__What to produce__
Working from the entries below, give again each line from the first through the one containing "t.pending = s.pending) ∧", exactly and with nothing else.
+++ Material for this exercise +++
-- ==== Sys2Proof/Certificates/Slice0/Obligations.lean ====
section
/-! DEFINITION. The statements about the part, for the provers. A statement over the tables assumes
`TablesOk` (every table has its size and the image in effect passes the loader's checks), which is
itself stated to hold at reset and to be kept by every step. -/

open Sys2Proof Sys2Proof.Machine

/-! ## Steps, outcomes and checks -/

/-- The command at the front of the queue is carried out on the state with the rest of the queue. -/
def Obligations.StepTakesFrontCommand : Prop :=
  ∀ (c : Instr) (rest : List Instr) (s : State),
    step { s with pending := c :: rest } = exec c { s with pending := rest }

/-- Every command that names objects the part has completes in every state and leaves the queue, and a
queue of such commands therefore runs without a fault; every other command raises the one fault: the
model's choice (log 22). -/
def Obligations.WellFormedCommandsComplete : Prop :=
  (∀ (c : Instr) (s : State), c.wellFormed = true →
    ∃ t, exec c s = .next t ∧ t.pending = s.pending) ∧
  (∀ (c : Instr) (s : State), c.wellFormed = false → exec c s = .fault .noSuchObject) ∧
  ∀ s : State, QueueOk s → SafeStep s

/-- On an empty queue the oldest event between blocks is taken, and with none the part idles; an agent
command whose frame is not at the head of its port's queue, or waits for the reply of the command before
it, does nothing: the model's choices (logs 2 and 3). -/
def Obligations.PartIdlesWithoutWork : Prop :=
  (∀ s : State, s.pending = [] →
    (∀ c rest, s.deliveries = c :: rest → step s = exec c s) ∧
    (s.deliveries = [] → step s = .next s)) ∧
  ∀ (c : Instr) (p : Nat) (k : CmdKind) (s : State),
    agentCommand c = some (p, k) → portOk p = true → (¬∃ body, Ready s p k body) →
    exec c s = .next s

/-- R27: on a bound port that is not LINKED every command but PRESENCE, STATUS, SUBSCRIBE and PORT
CLEAR is refused with STATE and changes nothing else; those four are never refused by this check, and
a PRESENCE makes the port LINKED. -/
def Obligations.LinkCheckRefusesOnUnlinkedPort : Prop :=
  ∀ (c : Instr) (p : Nat) (k : CmdKind) (s : State) (body : List Byte),
    agentCommand c = some (p, k) → Ready s p k body → TablesOk s →
    (s.sourceOf p).isSome = true → (s.portLink p).state ≠ .linked →
    (k ≠ .presence → k ≠ .status → k ≠ .subscribe → k ≠ .portClear →
      exec c s = .next (answered s p k .state [])) ∧
    (k = .presence ∨ k = .status ∨ k = .subscribe ∨ k = .portClear →
      ∃ t r, exec c s = .next t ∧ (t.port p).owed = (s.port p).owed ++ [r] ∧ r.code ≠ .state) ∧
    (k = .presence → Accepted presenceCommand s p () →
      ∃ t, exec c s = .next t ∧ (t.portLink p).state = .linked)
+++
__Response__
-- ==== Sys2Proof/Certificates/Slice0/Obligations.lean ====
section
/-! DEFINITION. The statements about the part, for the provers. A statement over the tables assumes
`TablesOk` (every table has its size and the image in effect passes the loader's checks), which is
itself stated to hold at reset and to be kept by every step. -/

open Sys2Proof Sys2Proof.Machine

/-! ## Steps, outcomes and checks -/

/-- The command at the front of the queue is carried out on the state with the rest of the queue. -/
def Obligations.StepTakesFrontCommand : Prop :=
  ∀ (c : Instr) (rest : List Instr) (s : State),
    step { s with pending := c :: rest } = exec c { s with pending := rest }

/-- Every command that names objects the part has completes in every state and leaves the queue, and a
queue of such commands therefore runs without a fault; every other command raises the one fault: the
model's choice (log 22). -/
def Obligations.WellFormedCommandsComplete : Prop :=
  (∀ (c : Instr) (s : State), c.wellFormed = true →
    ∃ t, exec c s = .next t ∧ t.pending = s.pending) ∧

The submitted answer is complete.